* [Records shown]:
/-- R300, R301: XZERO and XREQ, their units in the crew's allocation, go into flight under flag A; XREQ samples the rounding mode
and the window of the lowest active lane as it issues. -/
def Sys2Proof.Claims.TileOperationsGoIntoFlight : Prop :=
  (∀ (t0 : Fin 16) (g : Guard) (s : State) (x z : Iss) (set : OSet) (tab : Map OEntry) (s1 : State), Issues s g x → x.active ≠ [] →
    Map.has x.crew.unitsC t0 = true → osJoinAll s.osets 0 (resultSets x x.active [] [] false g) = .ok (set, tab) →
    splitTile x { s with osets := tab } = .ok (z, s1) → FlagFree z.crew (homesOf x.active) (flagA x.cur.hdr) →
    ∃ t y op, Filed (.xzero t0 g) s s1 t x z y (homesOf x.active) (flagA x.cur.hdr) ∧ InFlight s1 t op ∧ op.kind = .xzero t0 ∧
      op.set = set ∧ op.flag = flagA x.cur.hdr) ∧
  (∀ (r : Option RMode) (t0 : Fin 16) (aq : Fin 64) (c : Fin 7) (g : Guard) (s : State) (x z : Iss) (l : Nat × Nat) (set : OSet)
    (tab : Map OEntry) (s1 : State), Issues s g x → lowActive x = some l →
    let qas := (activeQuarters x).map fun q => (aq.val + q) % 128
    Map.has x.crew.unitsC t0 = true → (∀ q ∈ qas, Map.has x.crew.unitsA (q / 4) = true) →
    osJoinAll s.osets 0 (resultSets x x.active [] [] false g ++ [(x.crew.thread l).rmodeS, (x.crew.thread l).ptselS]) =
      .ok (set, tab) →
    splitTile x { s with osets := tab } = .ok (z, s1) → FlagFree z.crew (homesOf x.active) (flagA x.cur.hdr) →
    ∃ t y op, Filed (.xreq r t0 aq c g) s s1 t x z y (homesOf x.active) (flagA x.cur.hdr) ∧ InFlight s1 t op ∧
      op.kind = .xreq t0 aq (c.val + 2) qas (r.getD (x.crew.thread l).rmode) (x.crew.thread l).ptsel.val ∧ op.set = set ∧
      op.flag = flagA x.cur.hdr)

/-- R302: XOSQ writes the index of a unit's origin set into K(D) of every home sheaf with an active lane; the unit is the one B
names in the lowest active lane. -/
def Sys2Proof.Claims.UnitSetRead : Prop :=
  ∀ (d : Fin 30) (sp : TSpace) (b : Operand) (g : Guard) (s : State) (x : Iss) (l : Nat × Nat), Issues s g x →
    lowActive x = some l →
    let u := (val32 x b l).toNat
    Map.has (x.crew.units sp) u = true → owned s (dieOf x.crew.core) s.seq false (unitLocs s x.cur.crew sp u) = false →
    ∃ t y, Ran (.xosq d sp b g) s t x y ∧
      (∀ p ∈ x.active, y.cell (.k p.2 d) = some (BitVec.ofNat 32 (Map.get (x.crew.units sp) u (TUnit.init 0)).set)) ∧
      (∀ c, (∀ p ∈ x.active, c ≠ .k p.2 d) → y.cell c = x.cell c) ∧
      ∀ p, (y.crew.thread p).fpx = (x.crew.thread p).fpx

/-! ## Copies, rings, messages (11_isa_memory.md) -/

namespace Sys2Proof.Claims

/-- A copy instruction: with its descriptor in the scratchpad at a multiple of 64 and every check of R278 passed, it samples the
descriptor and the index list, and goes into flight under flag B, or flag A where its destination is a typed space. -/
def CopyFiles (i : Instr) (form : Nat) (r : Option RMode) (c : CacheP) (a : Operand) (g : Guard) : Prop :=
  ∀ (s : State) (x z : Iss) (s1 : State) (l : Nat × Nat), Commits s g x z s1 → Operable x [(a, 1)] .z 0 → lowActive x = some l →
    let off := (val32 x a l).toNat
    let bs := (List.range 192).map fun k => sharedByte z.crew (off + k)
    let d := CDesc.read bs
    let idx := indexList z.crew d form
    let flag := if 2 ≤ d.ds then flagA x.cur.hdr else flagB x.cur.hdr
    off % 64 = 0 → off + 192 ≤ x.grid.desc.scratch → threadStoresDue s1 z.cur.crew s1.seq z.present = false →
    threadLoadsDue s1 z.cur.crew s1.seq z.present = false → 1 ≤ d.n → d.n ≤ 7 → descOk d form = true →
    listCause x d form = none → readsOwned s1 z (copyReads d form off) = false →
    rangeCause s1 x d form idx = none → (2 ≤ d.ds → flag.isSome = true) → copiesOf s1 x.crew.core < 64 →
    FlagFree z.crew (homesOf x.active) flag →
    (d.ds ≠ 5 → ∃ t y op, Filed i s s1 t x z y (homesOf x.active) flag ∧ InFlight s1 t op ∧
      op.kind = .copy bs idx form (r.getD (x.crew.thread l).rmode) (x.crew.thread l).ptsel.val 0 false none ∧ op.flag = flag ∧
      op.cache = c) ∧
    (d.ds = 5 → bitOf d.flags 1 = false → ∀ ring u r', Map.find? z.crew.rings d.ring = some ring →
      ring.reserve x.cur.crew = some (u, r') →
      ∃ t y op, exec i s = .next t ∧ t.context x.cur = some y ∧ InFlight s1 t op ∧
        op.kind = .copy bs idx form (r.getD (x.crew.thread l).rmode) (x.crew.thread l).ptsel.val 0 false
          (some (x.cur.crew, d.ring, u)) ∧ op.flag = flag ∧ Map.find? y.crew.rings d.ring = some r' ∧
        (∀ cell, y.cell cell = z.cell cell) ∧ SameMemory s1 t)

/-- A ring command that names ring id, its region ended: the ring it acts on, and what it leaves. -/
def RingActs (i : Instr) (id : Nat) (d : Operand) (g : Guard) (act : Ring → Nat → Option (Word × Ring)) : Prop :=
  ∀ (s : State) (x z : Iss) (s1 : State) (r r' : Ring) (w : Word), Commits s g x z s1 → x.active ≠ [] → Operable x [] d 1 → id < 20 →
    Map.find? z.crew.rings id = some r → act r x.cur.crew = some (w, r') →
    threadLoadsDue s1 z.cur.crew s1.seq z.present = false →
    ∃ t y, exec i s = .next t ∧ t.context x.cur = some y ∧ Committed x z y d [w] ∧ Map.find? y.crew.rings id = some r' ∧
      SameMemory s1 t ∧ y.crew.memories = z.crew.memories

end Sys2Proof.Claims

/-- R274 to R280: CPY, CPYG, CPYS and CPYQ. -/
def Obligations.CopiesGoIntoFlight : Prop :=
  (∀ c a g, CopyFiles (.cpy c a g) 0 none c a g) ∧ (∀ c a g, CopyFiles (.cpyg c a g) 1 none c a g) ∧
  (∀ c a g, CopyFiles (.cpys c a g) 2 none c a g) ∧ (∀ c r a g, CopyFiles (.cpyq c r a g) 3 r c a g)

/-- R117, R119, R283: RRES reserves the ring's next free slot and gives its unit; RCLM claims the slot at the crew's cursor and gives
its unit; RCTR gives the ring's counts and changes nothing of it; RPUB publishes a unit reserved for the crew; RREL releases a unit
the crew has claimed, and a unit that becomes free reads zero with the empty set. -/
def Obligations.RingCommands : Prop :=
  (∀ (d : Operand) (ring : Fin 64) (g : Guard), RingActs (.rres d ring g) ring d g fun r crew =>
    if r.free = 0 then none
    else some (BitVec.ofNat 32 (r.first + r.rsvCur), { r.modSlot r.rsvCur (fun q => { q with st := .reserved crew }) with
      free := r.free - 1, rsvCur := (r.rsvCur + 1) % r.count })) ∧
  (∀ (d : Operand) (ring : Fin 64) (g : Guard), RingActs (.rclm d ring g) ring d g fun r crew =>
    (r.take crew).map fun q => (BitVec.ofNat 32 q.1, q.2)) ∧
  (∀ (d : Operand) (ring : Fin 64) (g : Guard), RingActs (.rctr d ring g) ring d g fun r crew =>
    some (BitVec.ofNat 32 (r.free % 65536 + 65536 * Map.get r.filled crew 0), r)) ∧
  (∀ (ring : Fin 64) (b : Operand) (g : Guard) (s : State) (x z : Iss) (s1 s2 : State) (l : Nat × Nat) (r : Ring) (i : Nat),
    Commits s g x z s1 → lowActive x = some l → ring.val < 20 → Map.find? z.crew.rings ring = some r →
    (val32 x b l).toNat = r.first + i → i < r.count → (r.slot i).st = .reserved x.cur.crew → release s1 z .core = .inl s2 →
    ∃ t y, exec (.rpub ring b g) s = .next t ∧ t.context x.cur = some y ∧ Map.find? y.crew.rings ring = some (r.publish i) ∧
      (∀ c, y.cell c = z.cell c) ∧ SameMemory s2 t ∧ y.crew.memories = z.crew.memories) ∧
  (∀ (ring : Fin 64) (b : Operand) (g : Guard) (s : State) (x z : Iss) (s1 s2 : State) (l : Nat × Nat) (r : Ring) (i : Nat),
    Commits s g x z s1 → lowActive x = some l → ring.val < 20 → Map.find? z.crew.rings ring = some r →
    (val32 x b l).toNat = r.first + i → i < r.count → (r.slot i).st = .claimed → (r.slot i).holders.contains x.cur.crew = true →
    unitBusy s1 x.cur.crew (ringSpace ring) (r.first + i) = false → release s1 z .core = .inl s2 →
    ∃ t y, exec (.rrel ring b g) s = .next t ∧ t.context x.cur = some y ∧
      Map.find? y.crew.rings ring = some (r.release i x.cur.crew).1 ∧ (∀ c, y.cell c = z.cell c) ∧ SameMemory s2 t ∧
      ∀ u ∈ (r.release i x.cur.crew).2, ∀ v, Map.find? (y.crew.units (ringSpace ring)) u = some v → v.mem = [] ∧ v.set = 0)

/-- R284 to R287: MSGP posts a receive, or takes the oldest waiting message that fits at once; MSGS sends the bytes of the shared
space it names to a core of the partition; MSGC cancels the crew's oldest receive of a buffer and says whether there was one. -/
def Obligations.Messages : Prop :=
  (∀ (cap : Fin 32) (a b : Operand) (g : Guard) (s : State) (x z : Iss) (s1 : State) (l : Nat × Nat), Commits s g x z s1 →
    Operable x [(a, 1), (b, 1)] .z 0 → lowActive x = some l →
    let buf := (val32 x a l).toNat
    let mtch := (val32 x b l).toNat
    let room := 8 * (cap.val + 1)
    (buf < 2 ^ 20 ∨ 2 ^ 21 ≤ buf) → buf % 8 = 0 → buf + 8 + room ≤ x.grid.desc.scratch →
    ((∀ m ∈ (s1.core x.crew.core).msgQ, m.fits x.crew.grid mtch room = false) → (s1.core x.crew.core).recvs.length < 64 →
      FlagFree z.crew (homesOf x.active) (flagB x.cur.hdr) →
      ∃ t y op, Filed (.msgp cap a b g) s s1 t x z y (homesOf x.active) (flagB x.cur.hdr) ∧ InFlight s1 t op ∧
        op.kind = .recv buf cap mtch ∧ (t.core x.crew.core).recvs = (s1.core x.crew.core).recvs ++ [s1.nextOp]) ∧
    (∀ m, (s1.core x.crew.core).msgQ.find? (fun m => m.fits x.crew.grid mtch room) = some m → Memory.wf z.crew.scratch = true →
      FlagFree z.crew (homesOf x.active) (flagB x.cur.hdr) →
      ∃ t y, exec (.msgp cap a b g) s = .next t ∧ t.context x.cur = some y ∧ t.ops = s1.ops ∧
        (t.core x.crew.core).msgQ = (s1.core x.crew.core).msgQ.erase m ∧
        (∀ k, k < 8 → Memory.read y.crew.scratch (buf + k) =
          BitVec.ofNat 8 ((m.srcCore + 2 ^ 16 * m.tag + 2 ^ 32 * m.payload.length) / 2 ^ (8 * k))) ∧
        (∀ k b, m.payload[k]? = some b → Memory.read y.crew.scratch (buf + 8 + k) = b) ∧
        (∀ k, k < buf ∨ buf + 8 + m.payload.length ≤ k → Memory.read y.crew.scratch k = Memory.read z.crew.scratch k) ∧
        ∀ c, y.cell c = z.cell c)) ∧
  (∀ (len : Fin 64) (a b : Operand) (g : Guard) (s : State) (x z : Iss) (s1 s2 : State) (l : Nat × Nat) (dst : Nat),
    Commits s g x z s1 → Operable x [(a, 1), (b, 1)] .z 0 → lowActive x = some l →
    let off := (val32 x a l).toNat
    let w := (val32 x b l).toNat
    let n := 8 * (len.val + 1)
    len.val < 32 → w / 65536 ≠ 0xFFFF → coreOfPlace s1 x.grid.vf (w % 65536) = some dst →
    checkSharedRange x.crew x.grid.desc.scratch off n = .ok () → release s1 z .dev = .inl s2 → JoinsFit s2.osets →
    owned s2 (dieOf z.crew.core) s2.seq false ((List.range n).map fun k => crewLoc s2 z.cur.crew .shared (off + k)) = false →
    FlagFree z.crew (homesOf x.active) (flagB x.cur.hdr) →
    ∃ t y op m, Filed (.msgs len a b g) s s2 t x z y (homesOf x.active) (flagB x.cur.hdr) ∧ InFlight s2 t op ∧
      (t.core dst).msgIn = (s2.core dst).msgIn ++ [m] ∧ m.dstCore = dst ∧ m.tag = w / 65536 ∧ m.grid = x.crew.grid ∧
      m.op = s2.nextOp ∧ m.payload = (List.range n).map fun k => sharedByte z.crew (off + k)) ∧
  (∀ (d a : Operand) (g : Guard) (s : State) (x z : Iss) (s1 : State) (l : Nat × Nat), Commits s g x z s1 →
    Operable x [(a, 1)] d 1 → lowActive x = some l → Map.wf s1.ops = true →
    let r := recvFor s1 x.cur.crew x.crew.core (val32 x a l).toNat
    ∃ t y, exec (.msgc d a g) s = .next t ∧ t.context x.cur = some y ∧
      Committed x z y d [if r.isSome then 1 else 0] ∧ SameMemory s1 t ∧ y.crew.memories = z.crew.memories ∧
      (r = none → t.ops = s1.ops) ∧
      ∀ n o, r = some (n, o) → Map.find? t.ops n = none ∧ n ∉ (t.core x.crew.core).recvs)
* * *
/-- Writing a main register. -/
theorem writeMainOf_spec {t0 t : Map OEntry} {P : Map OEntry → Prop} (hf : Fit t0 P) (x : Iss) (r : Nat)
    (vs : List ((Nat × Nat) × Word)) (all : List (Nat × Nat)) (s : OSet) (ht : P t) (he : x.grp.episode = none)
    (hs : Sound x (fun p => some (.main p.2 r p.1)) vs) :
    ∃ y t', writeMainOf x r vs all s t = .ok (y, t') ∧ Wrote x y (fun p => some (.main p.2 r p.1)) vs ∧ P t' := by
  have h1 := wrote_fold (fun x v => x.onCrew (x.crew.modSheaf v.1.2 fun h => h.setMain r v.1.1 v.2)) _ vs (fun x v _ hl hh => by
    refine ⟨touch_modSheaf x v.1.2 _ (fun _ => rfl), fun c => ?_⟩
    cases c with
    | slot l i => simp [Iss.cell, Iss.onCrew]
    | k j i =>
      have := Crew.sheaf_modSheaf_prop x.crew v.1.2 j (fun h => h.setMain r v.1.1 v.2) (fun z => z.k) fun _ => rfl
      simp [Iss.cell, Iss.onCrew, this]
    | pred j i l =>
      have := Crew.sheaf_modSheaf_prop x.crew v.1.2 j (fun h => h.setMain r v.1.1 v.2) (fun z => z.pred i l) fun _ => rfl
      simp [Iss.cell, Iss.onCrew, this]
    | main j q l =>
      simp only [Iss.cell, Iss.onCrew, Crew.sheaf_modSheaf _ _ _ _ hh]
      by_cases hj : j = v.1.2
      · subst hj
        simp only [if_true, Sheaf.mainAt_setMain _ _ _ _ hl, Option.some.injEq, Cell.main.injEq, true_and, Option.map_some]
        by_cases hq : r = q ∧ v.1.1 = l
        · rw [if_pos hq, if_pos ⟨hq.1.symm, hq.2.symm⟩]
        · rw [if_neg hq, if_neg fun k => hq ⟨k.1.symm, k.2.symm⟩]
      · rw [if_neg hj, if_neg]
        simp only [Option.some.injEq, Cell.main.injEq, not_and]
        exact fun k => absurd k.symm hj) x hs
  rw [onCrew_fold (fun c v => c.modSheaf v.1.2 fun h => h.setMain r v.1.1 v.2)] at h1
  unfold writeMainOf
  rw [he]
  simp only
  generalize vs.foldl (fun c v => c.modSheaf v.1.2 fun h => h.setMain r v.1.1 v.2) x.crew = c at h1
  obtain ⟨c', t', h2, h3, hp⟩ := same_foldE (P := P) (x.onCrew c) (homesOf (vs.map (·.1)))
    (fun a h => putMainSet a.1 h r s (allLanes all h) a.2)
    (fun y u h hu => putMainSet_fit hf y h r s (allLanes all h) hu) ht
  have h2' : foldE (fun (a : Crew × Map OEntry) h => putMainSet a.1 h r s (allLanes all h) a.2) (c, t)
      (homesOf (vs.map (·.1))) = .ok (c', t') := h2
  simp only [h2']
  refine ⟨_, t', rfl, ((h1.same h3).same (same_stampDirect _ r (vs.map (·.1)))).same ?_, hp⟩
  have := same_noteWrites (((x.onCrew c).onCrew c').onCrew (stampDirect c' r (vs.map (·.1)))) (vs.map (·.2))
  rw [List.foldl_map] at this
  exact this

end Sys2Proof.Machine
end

* [What is expected]: Starting at the line above that contains "the rounding mode", repeat each line exactly up to and including the line that contains "op, Filed (.xreq", and stop there.

* [Finished task]:
/-- R300, R301: XZERO and XREQ, their units in the crew's allocation, go into flight under flag A; XREQ samples the rounding mode
and the window of the lowest active lane as it issues. -/
def Sys2Proof.Claims.TileOperationsGoIntoFlight : Prop :=
  (∀ (t0 : Fin 16) (g : Guard) (s : State) (x z : Iss) (set : OSet) (tab : Map OEntry) (s1 : State), Issues s g x → x.active ≠ [] →
    Map.has x.crew.unitsC t0 = true → osJoinAll s.osets 0 (resultSets x x.active [] [] false g) = .ok (set, tab) →
    splitTile x { s with osets := tab } = .ok (z, s1) → FlagFree z.crew (homesOf x.active) (flagA x.cur.hdr) →
    ∃ t y op, Filed (.xzero t0 g) s s1 t x z y (homesOf x.active) (flagA x.cur.hdr) ∧ InFlight s1 t op ∧ op.kind = .xzero t0 ∧
      op.set = set ∧ op.flag = flagA x.cur.hdr) ∧
  (∀ (r : Option RMode) (t0 : Fin 16) (aq : Fin 64) (c : Fin 7) (g : Guard) (s : State) (x z : Iss) (l : Nat × Nat) (set : OSet)
    (tab : Map OEntry) (s1 : State), Issues s g x → lowActive x = some l →
    let qas := (activeQuarters x).map fun q => (aq.val + q) % 128
    Map.has x.crew.unitsC t0 = true → (∀ q ∈ qas, Map.has x.crew.unitsA (q / 4) = true) →
    osJoinAll s.osets 0 (resultSets x x.active [] [] false g ++ [(x.crew.thread l).rmodeS, (x.crew.thread l).ptselS]) =
      .ok (set, tab) →
    splitTile x { s with osets := tab } = .ok (z, s1) → FlagFree z.crew (homesOf x.active) (flagA x.cur.hdr) →
    ∃ t y op, Filed (.xreq r t0 aq c g) s s1 t x z y (homesOf x.active) (flagA x.cur.hdr) ∧ InFlight s1 t op ∧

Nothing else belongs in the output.